Today the dimples are long gone and FB looms over us as Mr Hyde, designing the news we see with algorithms that determine what we might want to see; allowing companies to empty our pockets as we hug it good morning and to lobotomise us as we sleep. It is entities like FB that make people say ‘Data is the new oil’, with dollar signs in their eyes, and it has managed to truly piss us off. With the Cambridge Analytica scandal blowing up into a political superstorm, FB has shed $50 billion in the stock market, users—including one of the co-founders of Whatsapp—are voting with the #deletefacebook hashtag and the actual delete button. It turns out that there is such a thing as bad press.
But it’s not just Facebook users who should be upset. We are all surrounded, everywhere in the world, with people whose job it is to turn us into vehicles for some product, or some view, or some behaviour. Legitimate persuasion is constantly playing second fiddle to, at the crudest level, outright coercion, and at the most sophisticated level, subtle manipulation of weaknesses. The only thing we have with which to guard our minds and our autonomy, is the ability to obtain information and to view it critically.
That critical ability is only natural to a few extraordinary people; most of the rest of us have to be trained to develop it. No wonder, then, that the same kinds of people who most benefit from sleazy data-driven manipulation, are most implacably set against the kind of education that empowers people and sets them free.
We might all have been dumb enough to ignore the business model that makes monkeys of us; but it’s heartening to see people push back when they discover that someone is using their hopes and fears, as Cambridge Analytica’s political division managing director Mark Turnbull admitted in a secret recording by Channel 4, to manipulate them into not just buying a certain shoe, but voting for a certain candidate. We should all thank Christopher Wylie, the inventor of this charlatanism, for growing a conscience and blowing the whistle on his own creation.
Similarly, we should thank the students of Jawaharlal Nehru University for refusing to accept the bluntest instruments of anti-intellectualism in that fine institution. They are striking to protest an absurd insistence on attendance marking that gets in their way, and that no doubt is trying to ally itself to the popular narrative that has been spread by the current government and its media machine, of JNU students as seditious parasites who stay in college for decades sucking up taxpayer money while drinking beer and throwing used condoms all over campus. They are demanding that allegations of sexual harassment be taken seriously and acted on, instead of maligning the women making the complaints. They are protesting the replacement of excellent, qualified staff, including the head of the School of Arts and Aesthetics, with people who are unfit for the job for a variety of reasons from inexperience to irrelevance.
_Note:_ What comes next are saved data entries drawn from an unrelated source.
-- ==== Sys2Proof/Laws/KeepHealth.lean ====
section
/-! SUPPORT. What each operation of Machine/Health.lean leaves as it was. -/

set_option linter.unusedSimpArgs false

namespace Sys2Proof.Machine

theorem closeKind_keeps {l : List Comp} (h_regs : Has l .regs) (h_hlt : Has l .hlt) :
    ∀ s x1, blank l (closeKind s x1) = blank l s := by
  intro s x1
  unfold closeKind
  simp (disch := assumption) only [↓wr_keeps, ↓blank_hlt]

theorem gradeAtClose_keeps {l : List Comp} (h_regs : Has l .regs) (h_msixHeld : Has l .msixHeld) (h_emitted : Has l .emitted) :
    ∀ x0 s, blank l (gradeAtClose x0 s) = blank l s := by
  intro x0 s
  unfold gradeAtClose
  simp (disch := assumption) only [↓wr_keeps, ↓emit_keeps, ↓setEvt_keeps, ↓apply_ite (blank l), ite_self]

theorem effHealthWindowClose_keeps {l : List Comp} (h_regs : Has l .regs) (h_hlt : Has l .hlt) (h_msixHeld : Has l .msixHeld) (h_emitted : Has l .emitted) :
    ∀ s, blank l (effHealthWindowClose s) = blank l s := by
  intro s
  unfold effHealthWindowClose
  (repeat' (split)) <;> first | with_reducible rfl | simp (disch := first | assumption | (intro t x; first | with_reducible rfl | simp (disch := assumption) only [↓closeKind_keeps, ↓gradeAtClose_keeps, ↓blank_hlt, ↓apply_ite (blank l), ite_self] | ((repeat' (split)) <;> first | with_reducible rfl | simp (disch := assumption) only [↓closeKind_keeps, ↓gradeAtClose_keeps, ↓blank_hlt, ↓apply_ite (blank l), ite_self] | rfl))) only [↓closeKind_keeps, ↓gradeAtClose_keeps, ↓blank_hlt, ↓apply_ite (blank l), ite_self, ↓foldl_keeps, ↓foldr_keeps, ↓forUpTo_keeps, ↓foldl_snd_keeps]

theorem mgmtAnswer_keeps {l : List Comp} (h_emitted : Has l .emitted) :
    ∀ s x1 x2, blank l (mgmtAnswer s x1 x2) = blank l s := by
  intro s x1 x2
  unfold mgmtAnswer
  simp (disch := assumption) only [↓emit_keeps]

theorem fmInstruction_keeps {l : List Comp} (h_regs : Has l .regs) (h_mon : Has l .mon) (h_msixHeld : Has l .msixHeld) (h_emitted : Has l .emitted) :
    ∀ s x1 x2 x3, (∀ y0, blank l (x3 y0) = blank l y0) → blank l (fmInstruction s x1 x2 x3) = blank l s := by
  intro s x1 x2 x3 hf0
  unfold fmInstruction
  simp (disch := assumption) only [↓wr_keeps, ↓addSat_keeps, ↓setEvt_keeps, ↓mgmtAnswer_keeps, ↓blank_mon, ↓apply_ite (blank l), ite_self, ↓hf0]

theorem effDrain_keeps {l : List Comp} (h_regs : Has l .regs) (h_mon : Has l .mon) (h_msixHeld : Has l .msixHeld) (h_emitted : Has l .emitted) :
    ∀ x0 s, blank l (effDrain x0 s) = blank l s := by
  intro x0 s
  unfold effDrain
  simp (disch := first | assumption | (intros; (first | with_reducible rfl | simp (disch := assumption) only [↓wr_keeps, ↓fmInstruction_keeps, ↓blank_mon, ↓blank_regs, ↓blank_msixHeld, ↓blank_emitted, ↓apply_ite (blank l), ↓apply_ite Prod.snd, ite_self] | (try dsimp only; (repeat' (split)) <;> first | done | with_reducible rfl | simp (disch := assumption) only [↓wr_keeps, ↓fmInstruction_keeps, ↓blank_mon, ↓blank_regs, ↓blank_msixHeld, ↓blank_emitted, ↓apply_ite (blank l), ↓apply_ite Prod.snd, ite_self] | rfl)))) only [↓wr_keeps, ↓fmInstruction_keeps, ↓blank_mon, ↓blank_regs, ↓blank_msixHeld, ↓blank_emitted, ↓apply_ite (blank l), ↓apply_ite Prod.snd, ite_self, ↓foldl_keeps, ↓foldr_keeps, ↓forUpTo_keeps, ↓foldl_snd_keeps]

theorem effUndrain_keeps {l : List Comp} (h_regs : Has l .regs) (h_mon : Has l .mon) (h_msixHeld : Has l .msixHeld) (h_emitted : Has l .emitted) :
    ∀ x0 s, blank l (effUndrain x0 s) = blank l s := by
  intro x0 s
  unfold effUndrain
  simp (disch := first | assumption | (intros; (first | with_reducible rfl | simp (disch := assumption) only [↓wr_keeps, ↓fmInstruction_keeps, ↓blank_mon, ↓blank_regs, ↓blank_msixHeld, ↓blank_emitted, ↓apply_ite (blank l), ↓apply_ite Prod.snd, ite_self] | (try dsimp only; (repeat' (split)) <;> first | done | with_reducible rfl | simp (disch := assumption) only [↓wr_keeps, ↓fmInstruction_keeps, ↓blank_mon, ↓blank_regs, ↓blank_msixHeld, ↓blank_emitted, ↓apply_ite (blank l), ↓apply_ite Prod.snd, ite_self] | rfl)))) only [↓wr_keeps, ↓fmInstruction_keeps, ↓blank_mon, ↓blank_regs, ↓blank_msixHeld, ↓blank_emitted, ↓apply_ite (blank l), ↓apply_ite Prod.snd, ite_self, ↓foldl_keeps, ↓foldr_keeps, ↓forUpTo_keeps, ↓foldl_snd_keeps]

theorem expelNow_keeps {l : List Comp} (h_regs : Has l .regs) (h_ptns : Has l .ptns) (h_pool : Has l .pool) (h_mer : Has l .mer) (h_plat : Has l .plat) (h_tens : Has l .tens) (h_trv : Has l .trv) (h_hostMem : Has l .hostMem) (h_msixHeld : Has l .msixHeld) (h_emitted : Has l .emitted) (h_fresh : Has l .fresh) :
    ∀ s, blank l (expelNow s) = blank l s := by
  intro s
  unfold expelNow
  simp (disch := assumption) only [↓wr_keeps, ↓emit_keeps, ↓setEvt_keeps, ↓fenceNow_keeps, ↓blank_plat, ↓apply_ite (blank l), ite_self]

theorem effExpel_keeps {l : List Comp} (h_regs : Has l .regs) (h_ptns : Has l .ptns) (h_pool : Has l .pool) (h_mer : Has l .mer) (h_plat : Has l .plat) (h_tens : Has l .tens) (h_trv : Has l .trv) (h_mon : Has l .mon) (h_hostMem : Has l .hostMem) (h_msixHeld : Has l .msixHeld) (h_emitted : Has l .emitted) (h_fresh : Has l .fresh) :
    ∀ x0 s, blank l (effExpel x0 s) = blank l s := by
  intro x0 s
  unfold effExpel
  simp (disch := first | assumption | (intros; (first | with_reducible rfl | simp (disch := assumption) only [↓fmInstruction_keeps, ↓expelNow_keeps, ↓blank_pool, ↓blank_hostMem, ↓blank_plat, ↓blank_pool_fresh, ↓blank_trv, ↓blank_mon, ↓blank_ptns, ↓blank_regs, ↓blank_tens, ↓blank_msixHeld, ↓blank_mer, ↓blank_fresh, ↓blank_emitted, ↓apply_ite (blank l), ↓apply_ite Prod.snd, ite_self] | (try dsimp only; (repeat' (split)) <;> first | done | with_reducible rfl | simp (disch := assumption) only [↓fmInstruction_keeps, ↓expelNow_keeps, ↓blank_pool, ↓blank_hostMem, ↓blank_plat, ↓blank_pool_fresh, ↓blank_trv, ↓blank_mon, ↓blank_ptns, ↓blank_regs, ↓blank_tens, ↓blank_msixHeld, ↓blank_mer, ↓blank_fresh, ↓blank_emitted, ↓apply_ite (blank l), ↓apply_ite Prod.snd, ite_self] | rfl)))) only [↓fmInstruction_keeps, ↓expelNow_keeps, ↓blank_pool, ↓blank_hostMem, ↓blank_plat, ↓blank_pool_fresh, ↓blank_trv, ↓blank_mon, ↓blank_ptns, ↓blank_regs, ↓blank_tens, ↓blank_msixHeld, ↓blank_mer, ↓blank_fresh, ↓blank_emitted, ↓apply_ite (blank l), ↓apply_ite Prod.snd, ite_self, ↓foldl_keeps, ↓foldr_keeps, ↓forUpTo_keeps, ↓foldl_snd_keeps]

theorem effDrainComplete_keeps {l : List Comp} (h_regs : Has l .regs) (h_msixHeld : Has l .msixHeld) (h_emitted : Has l .emitted) :
    ∀ s, blank l (effDrainComplete s) = blank l s := by
  intro s
  unfold effDrainComplete
  simp (disch := assumption) only [↓wr_keeps, ↓emit_keeps, ↓setEvt_keeps, ↓apply_ite (blank l), ite_self]

theorem setConsent_keeps {l : List Comp} (h_regs : Has l .regs) (h_hlt : Has l .hlt) :
    ∀ s x1, blank l (setConsent s x1) = blank l s := by
  intro s x1
  unfold setConsent
  simp (disch := assumption) only [↓wr_keeps, ↓blank_hlt]

theorem requestConsent_keeps {l : List Comp} (h_regs : Has l .regs) (h_hlt : Has l .hlt) :
    ∀ s, blank l (requestConsent s) = blank l s := by
  intro s
  unfold requestConsent
  simp (disch := assumption) only [↓setConsent_keeps, ↓apply_ite (blank l), ite_self]

theorem effInjReq_keeps {l : List Comp} (h_regs : Has l .regs) (h_hlt : Has l .hlt) (h_msixHeld : Has l .msixHeld) (h_emitted : Has l .emitted) :
    ∀ x0 x1 x2 s, blank l (effInjReq x0 x1 x2 s) = blank l s := by
  intro x0 x1 x2 s
  unfold effInjReq
  simp (disch := first | assumption | (intros; (first | with_reducible rfl | simp (disch := assumption) only [↓wr_keeps, ↓withWrite_keeps, ↓requestConsent_keeps, ↓blank_hlt, ↓blank_regs, ↓blank_msixHeld, ↓blank_emitted, ↓apply_ite (blank l), ↓apply_ite Prod.snd, ite_self] | (try dsimp only; (repeat' (split)) <;> first | done | with_reducible rfl | simp (disch := assumption) only [↓wr_keeps, ↓withWrite_keeps, ↓requestConsent_keeps, ↓blank_hlt, ↓blank_regs, ↓blank_msixHeld, ↓blank_emitted, ↓apply_ite (blank l), ↓apply_ite Prod.snd, ite_self] | rfl)))) only [↓wr_keeps, ↓withWrite_keeps, ↓requestConsent_keeps, ↓blank_hlt, ↓blank_regs, ↓blank_msixHeld, ↓blank_emitted, ↓apply_ite (blank l), ↓apply_ite Prod.snd, ite_self, ↓foldl_keeps, ↓foldr_keeps, ↓forUpTo_keeps, ↓foldl_snd_keeps]

theorem effInjConsentExpiry_keeps {l : List Comp} (h_regs : Has l .regs) (h_hlt : Has l .hlt) :
    ∀ s, blank l (effInjConsentExpiry s) = blank l s := by
  intro s
  unfold effInjConsentExpiry
  (repeat' (split)) <;> first | with_reducible rfl | simp (disch := assumption) only [↓setConsent_keeps, ↓apply_ite (blank l), ite_self]

theorem condemnLanes_keeps {l : List Comp} (h_regs : Has l .regs) (h_fp : Has l .fp) (h_stns : Has l .stns) (h_ptns : Has l .ptns) (h_migs : Has l .migs) (h_locs : Has l .locs) (h_spillFreed : Has l .spillFreed) (h_movs : Has l .movs) (h_pool : Has l .pool) (h_plat : Has l .plat) (h_tens : Has l .tens) (h_cdus : Has l .cdus) (h_book : Has l .book) (h_fhps : Has l .fhps) (h_trv : Has l .trv) (h_hostMem : Has l .hostMem) (h_msixHeld : Has l .msixHeld) (h_emitted : Has l .emitted) (h_fresh : Has l .fresh) :
    ∀ s x1, blank l (condemnLanes s x1) = blank l s := by
  intro s x1
  unfold condemnLanes
  (repeat' (split)) <;> first | with_reducible rfl | simp (disch := first | assumption | (intro t x; first | with_reducible rfl | simp (disch := assumption) only [↓condemn_keeps, ↓linksAfterLoss_keeps] | ((repeat' (split)) <;> first | with_reducible rfl | simp (disch := assumption) only [↓condemn_keeps, ↓linksAfterLoss_keeps] | rfl))) only [↓condemn_keeps, ↓linksAfterLoss_keeps, ↓foldl_keeps, ↓foldr_keeps, ↓forUpTo_keeps, ↓foldl_snd_keeps]

theorem injectFault_keeps {l : List Comp} (h_regs : Has l .regs) (h_fp : Has l .fp) (h_stns : Has l .stns) (h_ptns : Has l .ptns) (h_migs : Has l .migs) (h_locs : Has l .locs) (h_spillFreed : Has l .spillFreed) (h_movs : Has l .movs) (h_pool : Has l .pool) (h_plat : Has l .plat) (h_tens : Has l .tens) (h_cdus : Has l .cdus) (h_book : Has l .book) (h_fhps : Has l .fhps) (h_trv : Has l .trv) (h_hostMem : Has l .hostMem) (h_msixHeld : Has l .msixHeld) (h_emitted : Has l .emitted) (h_fresh : Has l .fresh) :
    ∀ s x1 x2, blank l (injectFault s x1 x2) = blank l s := by
  intro s x1 x2
  unfold injectFault
  dsimp only
  ((repeat' (split)) <;> first | with_reducible rfl | simp (disch := assumption) only [↓wr_keeps, ↓addSat_keeps, ↓setErr_keeps, ↓condemn_keeps, ↓fhLinkDown_keeps, ↓condemnLanes_keeps, ↓blank_cdus, ↓blank_pool, ↓blank_fp, ↓blank_hostMem, ↓blank_plat, ↓blank_pool_fresh, ↓blank_trv, ↓blank_ptns, ↓blank_regs, ↓blank_tens, ↓blank_locs, ↓blank_msixHeld, ↓blank_migs, ↓blank_fresh, ↓blank_movs, ↓blank_stns, ↓blank_spillFreed, ↓blank_book, ↓blank_fhps, ↓blank_emitted, ↓apply_ite (blank l), ↓apply_ite Prod.snd, ite_self])

theorem inject_keeps {l : List Comp} (h_regs : Has l .regs) (h_fp : Has l .fp) (h_stns : Has l .stns) (h_ptns : Has l .ptns) (h_migs : Has l .migs) (h_locs : Has l .locs) (h_spillFreed : Has l .spillFreed) (h_movs : Has l .movs) (h_pool : Has l .pool) (h_plat : Has l .plat) (h_tens : Has l .tens) (h_cdus : Has l .cdus) (h_book : Has l .book) (h_fhps : Has l .fhps) (h_trv : Has l .trv) (h_hostMem : Has l .hostMem) (h_msixHeld : Has l .msixHeld) (h_emitted : Has l .emitted) (h_fresh : Has l .fresh) :
    ∀ s x1 x2 x3, blank l (inject s x1 x2 x3) = blank l s := by
  intro s x1 x2 x3
  unfold inject
  (repeat' (split)) <;> first | with_reducible rfl | simp (disch := assumption) only [↓setErr_keeps, ↓denyAccess_keeps, ↓injectFault_keeps, ↓apply_ite (blank l), ite_self]

theorem effInjectCorrectable_keeps {l : List Comp} (h_regs : Has l .regs) (h_fp : Has l .fp) (h_stns : Has l .stns) (h_ptns : Has l .ptns) (h_migs : Has l .migs) (h_locs : Has l .locs) (h_spillFreed : Has l .spillFreed) (h_movs : Has l .movs) (h_pool : Has l .pool) (h_plat : Has l .plat) (h_tens : Has l .tens) (h_cdus : Has l .cdus) (h_book : Has l .book) (h_fhps : Has l .fhps) (h_trv : Has l .trv) (h_hostMem : Has l .hostMem) (h_msixHeld : Has l .msixHeld) (h_emitted : Has l .emitted) (h_fresh : Has l .fresh) :
    ∀ x0 x1 s, blank l (effInjectCorrectable x0 x1 s) = blank l s := by
  intro x0 x1 s
  unfold effInjectCorrectable
  simp (disch := assumption) only [↓inject_keeps]

theorem effInjectUncorrectable_keeps {l : List Comp} (h_regs : Has l .regs) (h_fp : Has l .fp) (h_stns : Has l .stns) (h_ptns : Has l .ptns) (h_migs : Has l .migs) (h_locs : Has l .locs) (h_spillFreed : Has l .spillFreed) (h_movs : Has l .movs) (h_pool : Has l .pool) (h_plat : Has l .plat) (h_tens : Has l .tens) (h_cdus : Has l .cdus) (h_book : Has l .book) (h_fhps : Has l .fhps) (h_trv : Has l .trv) (h_hostMem : Has l .hostMem) (h_msixHeld : Has l .msixHeld) (h_emitted : Has l .emitted) (h_fresh : Has l .fresh) :
    ∀ x0 x1 s, blank l (effInjectUncorrectable x0 x1 s) = blank l s := by
  intro x0 x1 s
  unfold effInjectUncorrectable
  simp (disch := assumption) only [↓inject_keeps]

theorem effInjectCondemn_keeps {l : List Comp} (h_regs : Has l .regs) (h_fp : Has l .fp) (h_stns : Has l .stns) (h_ptns : Has l .ptns) (h_migs : Has l .migs) (h_locs : Has l .locs) (h_spillFreed : Has l .spillFreed) (h_movs : Has l .movs) (h_pool : Has l .pool) (h_plat : Has l .plat) (h_tens : Has l .tens) (h_cdus : Has l .cdus) (h_book : Has l .book) (h_fhps : Has l .fhps) (h_trv : Has l .trv) (h_hostMem : Has l .hostMem) (h_msixHeld : Has l .msixHeld) (h_emitted : Has l .emitted) (h_fresh : Has l .fresh) :
    ∀ x0 x1 s, blank l (effInjectCondemn x0 x1 s) = blank l s := by
  intro x0 x1 s
  unfold effInjectCondemn
  simp (disch := assumption) only [↓inject_keeps]

theorem effInjectLockLoss_keeps {l : List Comp} (h_regs : Has l .regs) (h_fp : Has l .fp) (h_stns : Has l .stns) (h_ptns : Has l .ptns) (h_migs : Has l .migs) (h_locs : Has l .locs) (h_spillFreed : Has l .spillFreed) (h_movs : Has l .movs) (h_pool : Has l .pool) (h_plat : Has l .plat) (h_tens : Has l .tens) (h_cdus : Has l .cdus) (h_book : Has l .book) (h_fhps : Has l .fhps) (h_trv : Has l .trv) (h_hostMem : Has l .hostMem) (h_msixHeld : Has l .msixHeld) (h_emitted : Has l .emitted) (h_fresh : Has l .fresh) :
    ∀ x0 x1 s, blank l (effInjectLockLoss x0 x1 s) = blank l s := by
  intro x0 x1 s
  unfold effInjectLockLoss
  simp (disch := assumption) only [↓inject_keeps]

end Sys2Proof.Machine
end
The only people served by a nation of sheep are the people leading the sheep. It’s easy to be seduced by the efficacy of a certain kind of tactic, but tactics inform the kind of nation you build. It’s time for citizens to throw off complacency and get behind the idea that winning is not the point—the point is to empower and free ourselves by encouraging the ability to retain control over our own minds and destinies.
The shepherds will not be helping, so the sheep are going to have to start to count.